Mr Harper was the “angry ambo” motivated by regional health outcomes when he first stepped into state politics in 2015, but later chaired the committee that developed the VAD bill which he said had consumed him for three years.
He claimed he cried on aeroplanes travelling to parliament and hearings across the state as he read through 5000 submissions related to the bill, which expressed the experiences of dying Queenslanders and their families who could not decide for themselves to end their lives.
“And then we had 40 public hearings around the state, and Katter didn’t turn up to the one out at Mount Isa, I remember that, people told their stories out there,” Mr Harper said.
“Katters are saying they’re utilising it out west because they can’t get the same level of care, well what an absolute load of rubbish.
“People in those remote, particularly in regional, Queensland … some of the ones we had in western Queensland, they told us they didn’t want to leave their communities, they didn’t want to leave their loved ones.
“They wanted to stay in their community surrounded by their loved ones and not be shipped off to a tertiary hospital to die.
“I think the Katters are going to come undone and the LNP on this, and One Nation.
“There’s one thing I’ve learnt out of all this … is that Queenslanders don’t like governments telling them what to do with their bodies.
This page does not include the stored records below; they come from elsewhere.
/-- At a start the log resumes after the valid record with the latest SEQ (R385). -/
def Chip.logResume (c : Chip) : Chip :=
  let heads := c.belfry.flash.filter (fun p => decide (logBase ≤ p.1) && decide (p.1 < logBase + 32 * logSlots) && (p.1 - logBase) % 32 = 0)
  let best := heads.foldl (fun (b : Option (Nat × Nat)) p =>
    let pos := (p.1 - logBase) / 32
    let l := c.logAt pos
    if logValid l then
      let s := ofLe (slice l 4 4)
      match b with
      | none => some (pos, s)
      | some (bp, bs) => if seqLater s bs then some (pos, s) else some (bp, bs)
    else b) none
  match best with
  | none => c.setBelfry { c.belfry with logPos := 0, logSeq := 0 }
  | some (pos, s) =>
    let c := c.setBelfry { c.belfry with logPos := (pos + 1) % logSlots, logSeq := (s + 1) % 2 ^ 32 }
    (c.set F.LOG_NEWEST_SEQ_SEQ s).set F.LOG_OLDEST_SEQ_SEQ c.logOldest

/-- A write of READ_SEQ starts a fetch (LOG.READ_SEQ). -/
def Chip.logRead (c : Chip) (w : Word) : Chip :=
  ((c.wr F.LOG_READ_SEQ_SEQ.addr w).set F.LOG_READ_STATUS_READY 0).set F.LOG_READ_STATUS_FOUND 0

/-- The fetch ends: READ_DATA holds the record, where it is present and valid. -/
def Chip.logReadDone (c : Chip) : Chip :=
  let s := c.get F.LOG_READ_SEQ_SEQ
  let back := (c.belfry.logSeq + 2 ^ 32 - s) % 2 ^ 32
  let l := c.logAt ((c.belfry.logPos + logSlots - back % logSlots) % logSlots)
  let found := decide (1 ≤ back) && decide (back ≤ logSlots) && logValid l && decide (ofLe (slice l 4 4) = s)
  let c := (List.range 8).foldl (fun c k =>
    c.set (F.LOG_READ_DATA.plus (4 * k)) (if found then ofLe (slice l (4 * k) 4) else 0)) c
  (c.set F.LOG_READ_STATUS_FOUND (b2n found)).set F.LOG_READ_STATUS_READY 1

/-! ### Knell slot (R363) -/

def knellBase : Nat := 0x03A00000

/-- Erased positions of the knell slot. -/
def Chip.knellFree (c : Chip) : List Nat := (List.range 128).filter (fun i => (c.flashRead (knellBase + 32 * i) 32).all (· = 0xFF))

/-- THERMAL.KNELL_SLOT. -/
def Chip.showKnellSlot (c : Chip) : Chip :=
  let n := c.knellFree.length
  (c.set F.THERMAL_KNELL_SLOT_FREE n).set F.THERMAL_KNELL_SLOT_READY (b2n (decide (n > 0)))

/-- The knell record goes into the lowest erased position; where none is erased none is written (R363). -/
def Chip.knellWrite (c : Chip) (outcome : Nat) : Chip :=
  match c.aon.knell, c.knellFree with
  | some k, i :: _ =>
    let r : LogRec := {
      typ := 3, origin := 0, page := 0x010, time := k.time, bar := k.bar, code := b2n k.subst * 32768 + k.sensor % 32,
      detail := unsign 16 k.value * 65536 + outcome % 4 * 256 + k.levels % 64 * 4 }
    c.flashProgram (knellBase + 32 * i) (r.encode 0)
  | _, _ => c

/-- At a start the records of the slot are copied into the log with new SEQs, KNELL_PRIOR is raised, and the slot is erased once the copies
are programmed (R363). -/
def Chip.knellPrior (c : Chip) : Chip :=
  let l := ((List.range 128).map (fun i => c.flashRead (knellBase + 32 * i) 32)).filter logValid
  let c := if l.isEmpty then c
    else
      let c := l.foldl (fun c b => c.logAdd {
        typ := 3, origin := 0, page := ofLe (slice b 2 2), time := ofLe (slice b 8 8), bar := ofLe (slice b 16 4), code := ofLe (slice b 20 2),
        detail := ofLe (slice b 24 4) }) c
      ((c.raise E.KNELL_PRIOR).logFlush).flashErase knellBase 4096
  c.showKnellSlot

/-! ### Belfry restart, watchdog, debug (R346 to R350, R368) -/

/-- DEBUG.CTRL.UNLOCK with its condition (R368). -/
def Chip.setUnlock (c : Chip) (b : Bool) : Chip := (c.set F.DEBUG_CTRL_UNLOCK (b2n b)).cond E.DEBUG_UNLOCKED b

/-- DEBUG.CTRL.HALTED with its condition. -/
def Chip.setHalted (c : Chip) (b : Bool) : Chip := (c.set F.DEBUG_CTRL_HALTED (b2n b)).cond E.DEBUG_HALT b

/-- The Belfry SRAM is refilled with zeros (R316, R350). -/
def Chip.belfryFill (c : Chip) : Chip := { c with mem := { c.mem with belfry := [], belfrySyn := [] } }

/-- Seconds since the running image started, by the clock of TIME (assumption log 31). -/
def Chip.uptime (c : Chip) : Nat := min (2 ^ 32 - 1) ((c.time.ticks28 - c.belfry.upFrom) / (2 ^ 28 * 1000000000))

/-- The watchdog stops counting (R349). -/
def Chip.dogHeld (c : Chip) : Bool := c.on F.DEBUG_CTRL_UNLOCK && c.on F.DEBUG_CTRL_WDOG_HOLD && c.on F.DEBUG_CTRL_HALTED

/-! ### Temperature sensors (R352 to R355) -/

/-- Sensors present in the build. -/
def Chip.sensors (c : Chip) : List Nat := List.range (match c.build with | .S => 12 | .T => 20)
Broadcaster Andrew Denton, founding director of charity Go Gentle Australia, submitted a letter to the editor saying that Mr Harper was right to be concerned about VAD’s future under an LNP dominated parliament.
“More than 1000 terminally ill Queenslanders have died peacefully and compassionately since VAD became legal 18 months ago,” Mr Denton said.
“That’s 1000 dying people who had a choice not to suffer.
“It would be a tragedy if that choice were now to be denied because of the hard-line beliefs of a few.”
Katters Australian Party leader, Traeger MP Robbie Katter, said “of course” he would like to see the VAD bill repealed.
“Yes, of course, at the risk of exploding it up like the abortion thing, how can I not say yes to that?” Mr Katter said.
“It’s part of our values and we don’t just sit there twiddling our thumbs in parliament waiting for a vote to come up on things.
“But, I’ll qualify that by saying it’s not our priority going into the next term, it’s one of a full suite of family issues that we consider.”